YOUR GOAL
From the data below, copy exactly the lines that lie between the one holding "(setTries n s).par = s.par := rfl" and the one holding "(setTries n s).eng = s.eng := rfl", including both, and nothing more.

(Dataset entries)
section
variable (n : BitVec 4) (s : State)

@[simp] theorem setBitcnt_par : (setBitcnt n s).par = s.par := rfl
@[simp] theorem setBitcnt_cap : (setBitcnt n s).cap = s.cap := rfl
@[simp] theorem setBitcnt_us : (setBitcnt n s).us = s.us := rfl
@[simp] theorem setBitcnt_pins : (setBitcnt n s).pins = s.pins := rfl
@[simp] theorem setBitcnt_bus : (setBitcnt n s).bus = s.bus := rfl
@[simp] theorem setBitcnt_eng : (setBitcnt n s).eng = s.eng := rfl
@[simp] theorem setBitcnt_locked : (setBitcnt n s).locked = s.locked := rfl
@[simp] theorem setBitcnt_seq : (setBitcnt n s).seq = s.seq := rfl
@[simp] theorem setBitcnt_refused : (setBitcnt n s).refused = s.refused := rfl
@[simp] theorem setBitcnt_dp : (setBitcnt n s).dp = { s.dp with bitcnt := n } := rfl
@[simp] theorem setBitcnt_mem : (setBitcnt n s).mem = s.mem := rfl
@[simp] theorem setBitcnt_trace : (setBitcnt n s).trace = s.trace := rfl
@[simp] theorem setBitcnt_results : (setBitcnt n s).results = s.results := rfl
@[simp] theorem setBitcnt_port : (setBitcnt n s).port = s.port := rfl
@[simp] theorem setBitcnt_frames : (setBitcnt n s).frames = s.frames := rfl
@[simp] theorem setBitcnt_callbacks : (setBitcnt n s).callbacks = s.callbacks := rfl
@[simp] theorem setBitcnt_mutexOther : (setBitcnt n s).mutexOther = s.mutexOther := rfl
@[simp] theorem setBitcnt_sdaIn : (setBitcnt n s).sdaIn = s.sdaIn := rfl
@[simp] theorem setBitcnt_draws : (setBitcnt n s).draws = s.draws := rfl
@[simp] theorem setBitcnt_callsLeft : (setBitcnt n s).callsLeft = s.callsLeft := rfl
@[simp] theorem answerAt_setBitcnt (k : Nat) : answerAt (setBitcnt n s) k = answerAt s k := rfl

end

section
variable (v : Byte) (s : State)

@[simp] theorem setAddr1_par : (setAddr1 v s).par = s.par := rfl
@[simp] theorem setAddr1_cap : (setAddr1 v s).cap = s.cap := rfl
@[simp] theorem setAddr1_us : (setAddr1 v s).us = s.us := rfl
@[simp] theorem setAddr1_pins : (setAddr1 v s).pins = s.pins := rfl
@[simp] theorem setAddr1_bus : (setAddr1 v s).bus = s.bus := rfl
@[simp] theorem setAddr1_eng : (setAddr1 v s).eng = s.eng := rfl
@[simp] theorem setAddr1_locked : (setAddr1 v s).locked = s.locked := rfl
@[simp] theorem setAddr1_seq : (setAddr1 v s).seq = s.seq := rfl
@[simp] theorem setAddr1_refused : (setAddr1 v s).refused = s.refused := rfl
@[simp] theorem setAddr1_dp : (setAddr1 v s).dp = { s.dp with addr1 := v } := rfl
@[simp] theorem setAddr1_mem : (setAddr1 v s).mem = s.mem := rfl
@[simp] theorem setAddr1_trace : (setAddr1 v s).trace = s.trace := rfl
@[simp] theorem setAddr1_results : (setAddr1 v s).results = s.results := rfl
@[simp] theorem setAddr1_port : (setAddr1 v s).port = s.port := rfl
@[simp] theorem setAddr1_frames : (setAddr1 v s).frames = s.frames := rfl
@[simp] theorem setAddr1_callbacks : (setAddr1 v s).callbacks = s.callbacks := rfl
@[simp] theorem setAddr1_mutexOther : (setAddr1 v s).mutexOther = s.mutexOther := rfl
@[simp] theorem setAddr1_sdaIn : (setAddr1 v s).sdaIn = s.sdaIn := rfl
@[simp] theorem setAddr1_draws : (setAddr1 v s).draws = s.draws := rfl
@[simp] theorem setAddr1_callsLeft : (setAddr1 v s).callsLeft = s.callsLeft := rfl
@[simp] theorem answerAt_setAddr1 (k : Nat) : answerAt (setAddr1 v s) k = answerAt s k := rfl

end

section
variable (v : Byte) (s : State)

@[simp] theorem setAddr2_par : (setAddr2 v s).par = s.par := rfl
@[simp] theorem setAddr2_cap : (setAddr2 v s).cap = s.cap := rfl
@[simp] theorem setAddr2_us : (setAddr2 v s).us = s.us := rfl
@[simp] theorem setAddr2_pins : (setAddr2 v s).pins = s.pins := rfl
@[simp] theorem setAddr2_bus : (setAddr2 v s).bus = s.bus := rfl
@[simp] theorem setAddr2_eng : (setAddr2 v s).eng = s.eng := rfl
@[simp] theorem setAddr2_locked : (setAddr2 v s).locked = s.locked := rfl
@[simp] theorem setAddr2_seq : (setAddr2 v s).seq = s.seq := rfl
@[simp] theorem setAddr2_refused : (setAddr2 v s).refused = s.refused := rfl
@[simp] theorem setAddr2_dp : (setAddr2 v s).dp = { s.dp with addr2 := v } := rfl
@[simp] theorem setAddr2_mem : (setAddr2 v s).mem = s.mem := rfl
@[simp] theorem setAddr2_trace : (setAddr2 v s).trace = s.trace := rfl
@[simp] theorem setAddr2_results : (setAddr2 v s).results = s.results := rfl
@[simp] theorem setAddr2_port : (setAddr2 v s).port = s.port := rfl
@[simp] theorem setAddr2_frames : (setAddr2 v s).frames = s.frames := rfl
@[simp] theorem setAddr2_callbacks : (setAddr2 v s).callbacks = s.callbacks := rfl
@[simp] theorem setAddr2_mutexOther : (setAddr2 v s).mutexOther = s.mutexOther := rfl
@[simp] theorem setAddr2_sdaIn : (setAddr2 v s).sdaIn = s.sdaIn := rfl
@[simp] theorem setAddr2_draws : (setAddr2 v s).draws = s.draws := rfl
@[simp] theorem setAddr2_callsLeft : (setAddr2 v s).callsLeft = s.callsLeft := rfl
@[simp] theorem answerAt_setAddr2 (k : Nat) : answerAt (setAddr2 v s) k = answerAt s k := rfl

end

section
variable (r : BitVec 1) (s : State)

@[simp] theorem setRlim_par : (setRlim r s).par = s.par := rfl
@[simp] theorem setRlim_cap : (setRlim r s).cap = s.cap := rfl
@[simp] theorem setRlim_us : (setRlim r s).us = s.us := rfl
@[simp] theorem setRlim_pins : (setRlim r s).pins = s.pins := rfl
@[simp] theorem setRlim_bus : (setRlim r s).bus = s.bus := rfl
@[simp] theorem setRlim_eng : (setRlim r s).eng = s.eng := rfl
@[simp] theorem setRlim_locked : (setRlim r s).locked = s.locked := rfl
@[simp] theorem setRlim_seq : (setRlim r s).seq = s.seq := rfl
@[simp] theorem setRlim_refused : (setRlim r s).refused = s.refused := rfl
@[simp] theorem setRlim_dp : (setRlim r s).dp = { s.dp with rlim := r } := rfl
@[simp] theorem setRlim_mem : (setRlim r s).mem = s.mem := rfl
@[simp] theorem setRlim_trace : (setRlim r s).trace = s.trace := rfl
@[simp] theorem setRlim_results : (setRlim r s).results = s.results := rfl
@[simp] theorem setRlim_port : (setRlim r s).port = s.port := rfl
@[simp] theorem setRlim_frames : (setRlim r s).frames = s.frames := rfl
@[simp] theorem setRlim_callbacks : (setRlim r s).callbacks = s.callbacks := rfl
@[simp] theorem setRlim_mutexOther : (setRlim r s).mutexOther = s.mutexOther := rfl
@[simp] theorem setRlim_sdaIn : (setRlim r s).sdaIn = s.sdaIn := rfl
@[simp] theorem setRlim_draws : (setRlim r s).draws = s.draws := rfl
@[simp] theorem setRlim_callsLeft : (setRlim r s).callsLeft = s.callsLeft := rfl
@[simp] theorem answerAt_setRlim (k : Nat) : answerAt (setRlim r s) k = answerAt s k := rfl

end

section
variable (n : BitVec 1) (s : State)

@[simp] theorem setTries_par : (setTries n s).par = s.par := rfl
@[simp] theorem setTries_cap : (setTries n s).cap = s.cap := rfl
@[simp] theorem setTries_us : (setTries n s).us = s.us := rfl
@[simp] theorem setTries_pins : (setTries n s).pins = s.pins := rfl
@[simp] theorem setTries_bus : (setTries n s).bus = s.bus := rfl
@[simp] theorem setTries_eng : (setTries n s).eng = s.eng := rfl
@[simp] theorem setTries_locked : (setTries n s).locked = s.locked := rfl
@[simp] theorem setTries_seq : (setTries n s).seq = s.seq := rfl
@[simp] theorem setTries_refused : (setTries n s).refused = s.refused := rfl
@[simp] theorem setTries_dp : (setTries n s).dp = { s.dp with tries := n } := rfl
@[simp] theorem setTries_mem : (setTries n s).mem = s.mem := rfl
@[simp] theorem setTries_trace : (setTries n s).trace = s.trace := rfl
@[simp] theorem setTries_results : (setTries n s).results = s.results := rfl
@[simp] theorem setTries_port : (setTries n s).port = s.port := rfl
@[simp] theorem setTries_frames : (setTries n s).frames = s.frames := rfl
@[simp] theorem setTries_callbacks : (setTries n s).callbacks = s.callbacks := rfl
@[simp] theorem setTries_mutexOther : (setTries n s).mutexOther = s.mutexOther := rfl
@[simp] theorem setTries_sdaIn : (setTries n s).sdaIn = s.sdaIn := rfl
@[simp] theorem setTries_draws : (setTries n s).draws = s.draws := rfl
@[simp] theorem setTries_callsLeft : (setTries n s).callsLeft = s.callsLeft := rfl
@[simp] theorem answerAt_setTries (k : Nat) : answerAt (setTries n s) k = answerAt s k := rfl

WRITTEN ANSWER
@[simp] theorem setTries_par : (setTries n s).par = s.par := rfl
@[simp] theorem setTries_cap : (setTries n s).cap = s.cap := rfl
@[simp] theorem setTries_us : (setTries n s).us = s.us := rfl
@[simp] theorem setTries_pins : (setTries n s).pins = s.pins := rfl
@[simp] theorem setTries_bus : (setTries n s).bus = s.bus := rfl
@[simp] theorem setTries_eng : (setTries n s).eng = s.eng := rfl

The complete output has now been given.